To encourage exercise and enrichment of their captivity, I also let them roam the living room and chase after insects – Beardies can be astonishingly fast when they want to be. I also try to encourage some climbing and jumping as well when they are being fed – basically putting the locusts at different heights etc… Also be careful that if you do feed them outside the vivarium/ terrarium, then there is nothing else around for them to try and eat, things such as long hair, crumbs, dirt etc…
Also you’ll find from this that your lizards then begin to more actively stalk their prey and nine times out of ten, they will always find out where you keep the insects and will spot the one cricket that got away – the Bearded Dragons eyesight is phenomenal
If you feed in the enclosure they will always eat part of the substrate as they lunge for the food, but it’s never normally an issue unless you’re using Calci-sand.

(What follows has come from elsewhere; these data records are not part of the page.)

/-! ### post -/

@[simp] theorem State.post_pending (s : State) (c : Compl) : (s.post c).pending = s.pending := (post_books c (Books.refl s)).keeps.pending
@[simp] theorem State.post_time (s : State) (c : Compl) : (s.post c).time = s.time := (post_books c (Books.refl s)).time
@[simp] theorem State.post_que (s : State) (c : Compl) : (s.post c).que = s.que := (post_books c (Books.refl s)).que
@[simp] theorem State.post_mem (s : State) (c : Compl) : (s.post c).mem = s.mem := (post_books c (Books.refl s)).mem
@[simp] theorem State.post_col (s : State) (c : Compl) : (s.post c).col = s.col := (post_books c (Books.refl s)).col
@[simp] theorem State.post_ctx (s : State) (c : Compl) : (s.post c).ctx = s.ctx := (post_books c (Books.refl s)).ctx
@[simp] theorem State.post_pace (s : State) (c : Compl) : (s.post c).pace = s.pace := (post_books c (Books.refl s)).pace
@[simp] theorem State.post_bist (s : State) (c : Compl) : (s.post c).bist = s.bist := (post_books c (Books.refl s)).bist
@[simp] theorem State.post_sec (s : State) (c : Compl) : (s.post c).sec = s.sec := (post_books c (Books.refl s)).sec
@[simp] theorem State.post_img (s : State) (c : Compl) : (s.post c).img = s.img := (post_books c (Books.refl s)).img
@[simp] theorem State.post_pow (s : State) (c : Compl) : (s.post c).pow = s.pow := (post_books c (Books.refl s)).pow
@[simp] theorem State.post_thm (s : State) (c : Compl) : (s.post c).thm = s.thm := (post_books c (Books.refl s)).thm
@[simp] theorem State.post_pins (s : State) (c : Compl) : (s.post c).pins = s.pins := (post_books c (Books.refl s)).pins
@[simp] theorem State.post_tal (s : State) (c : Compl) : (s.post c).tal = s.tal := (post_books c (Books.refl s)).tal
@[simp] theorem State.post_lane (s : State) (c : Compl) : (s.post c).lane = s.lane := (post_books c (Books.refl s)).lane
@[simp] theorem State.post_clk (s : State) (c : Compl) : (s.post c).clk = s.clk := (post_books c (Books.refl s)).clk
@[simp] theorem State.post_dev (s : State) (c : Compl) : (s.post c).dev = s.dev := (post_books c (Books.refl s)).dev
@[simp] theorem State.post_dbg (s : State) (c : Compl) : (s.post c).dbg = s.dbg := (post_books c (Books.refl s)).dbg
@[simp] theorem State.post_free (s : State) (c : Compl) : (s.post c).free = s.free := (post_books c (Books.refl s)).free
@[simp] theorem State.post_mnt_again (s : State) (c : Compl) : (s.post c).mnt.again = s.mnt.again := (post_books c (Books.refl s)).mnt_again
@[simp] theorem State.post_mnt_wanted (s : State) (c : Compl) : (s.post c).mnt.wanted = s.mnt.wanted := (post_books c (Books.refl s)).mnt_wanted
@[simp] theorem State.post_mnt_matMap (s : State) (c : Compl) : (s.post c).mnt.matMap = s.mnt.matMap := (post_books c (Books.refl s)).mnt_matMap
@[simp] theorem State.post_mnt_bankMap (s : State) (c : Compl) : (s.post c).mnt.bankMap = s.mnt.bankMap := (post_books c (Books.refl s)).mnt_bankMap
@[simp] theorem State.post_mnt_retired (s : State) (c : Compl) : (s.post c).mnt.retired = s.mnt.retired := (post_books c (Books.refl s)).mnt_retired
@[simp] theorem State.post_mnt_stopped (s : State) (c : Compl) : (s.post c).mnt.stopped = s.mnt.stopped := (post_books c (Books.refl s)).mnt_stopped
@[simp] theorem State.post_mnt_lost (s : State) (c : Compl) : (s.post c).mnt.lost = s.mnt.lost := (post_books c (Books.refl s)).mnt_lost
@[simp] theorem State.post_mnt_fwPhase (s : State) (c : Compl) : (s.post c).mnt.fwPhase = s.mnt.fwPhase := (post_books c (Books.refl s)).mnt_fwPhase
@[simp] theorem State.post_mnt_fwAt (s : State) (c : Compl) : (s.post c).mnt.fwAt = s.mnt.fwAt := (post_books c (Books.refl s)).mnt_fwAt
@[simp] theorem State.post_mnt_fwCopies (s : State) (c : Compl) : (s.post c).mnt.fwCopies = s.mnt.fwCopies := (post_books c (Books.refl s)).mnt_fwCopies
@[simp] theorem State.post_mnt_fwStaged (s : State) (c : Compl) : (s.post c).mnt.fwStaged = s.mnt.fwStaged := (post_books c (Books.refl s)).mnt_fwStaged
@[simp] theorem State.post_mnt_chains (s : State) (c : Compl) : (s.post c).mnt.chains = s.mnt.chains := (post_books c (Books.refl s)).mnt_chains
@[simp] theorem State.post_core_cores (s : State) (c : Compl) : (s.post c).core.cores = s.core.cores := (post_books c (Books.refl s)).core_cores
@[simp] theorem State.post_core_sram (s : State) (c : Compl) : (s.post c).core.sram = s.core.sram := (post_books c (Books.refl s)).core_sram
@[simp] theorem State.post_core_lock (s : State) (c : Compl) : (s.post c).core.lock = s.core.lock := (post_books c (Books.refl s)).core_lock
@[simp] theorem State.post_core_progs (s : State) (c : Compl) : (s.post c).core.progs = s.core.progs := (post_books c (Books.refl s)).core_progs
@[simp] theorem State.post_host_cmds (s : State) (c : Compl) : (s.post c).host.cmds = s.host.cmds := (post_books c (Books.refl s)).host_cmds
@[simp] theorem State.post_host_hbAt (s : State) (c : Compl) : (s.post c).host.hbAt = s.host.hbAt := (post_books c (Books.refl s)).host_hbAt
@[simp] theorem State.post_host_hbRun (s : State) (c : Compl) : (s.post c).host.hbRun = s.host.hbRun := (post_books c (Books.refl s)).host_hbRun
@[simp] theorem State.post_host_absentAt (s : State) (c : Compl) : (s.post c).host.absentAt = s.host.absentAt := (post_books c (Books.refl s)).host_absentAt
@[simp] theorem State.post_host_perst (s : State) (c : Compl) : (s.post c).host.perst = s.host.perst := (post_books c (Books.refl s)).host_perst
@[simp] theorem State.post_host_latch (s : State) (c : Compl) : (s.post c).host.latch = s.host.latch := (post_books c (Books.refl s)).host_latch
@[simp] theorem State.post_host_window (s : State) (c : Compl) : (s.post c).host.window = s.host.window := (post_books c (Books.refl s)).host_window
@[simp] theorem State.post_host_pf0 (s : State) (c : Compl) : (s.post c).host.pf0 = s.host.pf0 := (post_books c (Books.refl s)).host_pf0
@[simp] theorem State.post_host_pf1 (s : State) (c : Compl) : (s.post c).host.pf1 = s.host.pf1 := (post_books c (Books.refl s)).host_pf1
@[simp] theorem State.post_fb_pages (s : State) (c : Compl) : (s.post c).fb.pages = s.fb.pages := (post_books c (Books.refl s)).fb_pages
@[simp] theorem State.post_fb_markRef (s : State) (c : Compl) : (s.post c).fb.markRef = s.fb.markRef := (post_books c (Books.refl s)).fb_markRef
@[simp] theorem State.post_fb_wearRaised (s : State) (c : Compl) : (s.post c).fb.wearRaised = s.fb.wearRaised := (post_books c (Books.refl s)).fb_wearRaised
@[simp] theorem State.rd_post (s : State) (c : Compl) {j : Nat} (h : j ∉ bookKeys) : (s.post c).rd j = s.rd j :=
  (post_books c (Books.refl s)).regs _ h
@[simp] theorem State.get_post (s : State) (c : Compl) {g : Fld} (h : g.reg ∉ bookKeys) : (s.post c).get g = s.get g :=
  (post_books c (Books.refl s)).get h
@[simp] theorem State.flag_post (s : State) (c : Compl) {g : Fld} (h : g.reg ∉ bookKeys) : (s.post c).flag g = s.flag g :=
  (post_books c (Books.refl s)).flag h
@[simp] theorem State.bit_post (s : State) (c : Compl) {j : Nat} (h : j ∉ bookKeys) (i : Nat) : (s.post c).bit j i = s.bit j i :=
  State.flag_post s c (g := ⟨j, i, 1⟩) h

To minimise risk of impaction from eating too much of the substrate ensure there are plenty of branches, stones, plants and pieces of bark for the insects to hide and sit on, rather than just sit on the vivarium floor.
After feeding, never leave leftover live food in the tank with them as it will stress them out, also for juveniles the insects can bite and cause infection, nipped tails etc…
If your lizard has an adequate UVB bulb and you vary it’s diet and gut load the live food, you won’t need to supplement their diet too much with additional calcium and vitamins.
Instead get some dusting powder and dust a few insects every other feeding, alternating between calcium and a multivitamin. Younger Dragons will require more vitamins and minerals frequently to ensure that they develop good healthy bones. Breeding/ egg laying females should be supplemented daily to ensure good egg production and that they won’t lose any calcium from their bones during this time.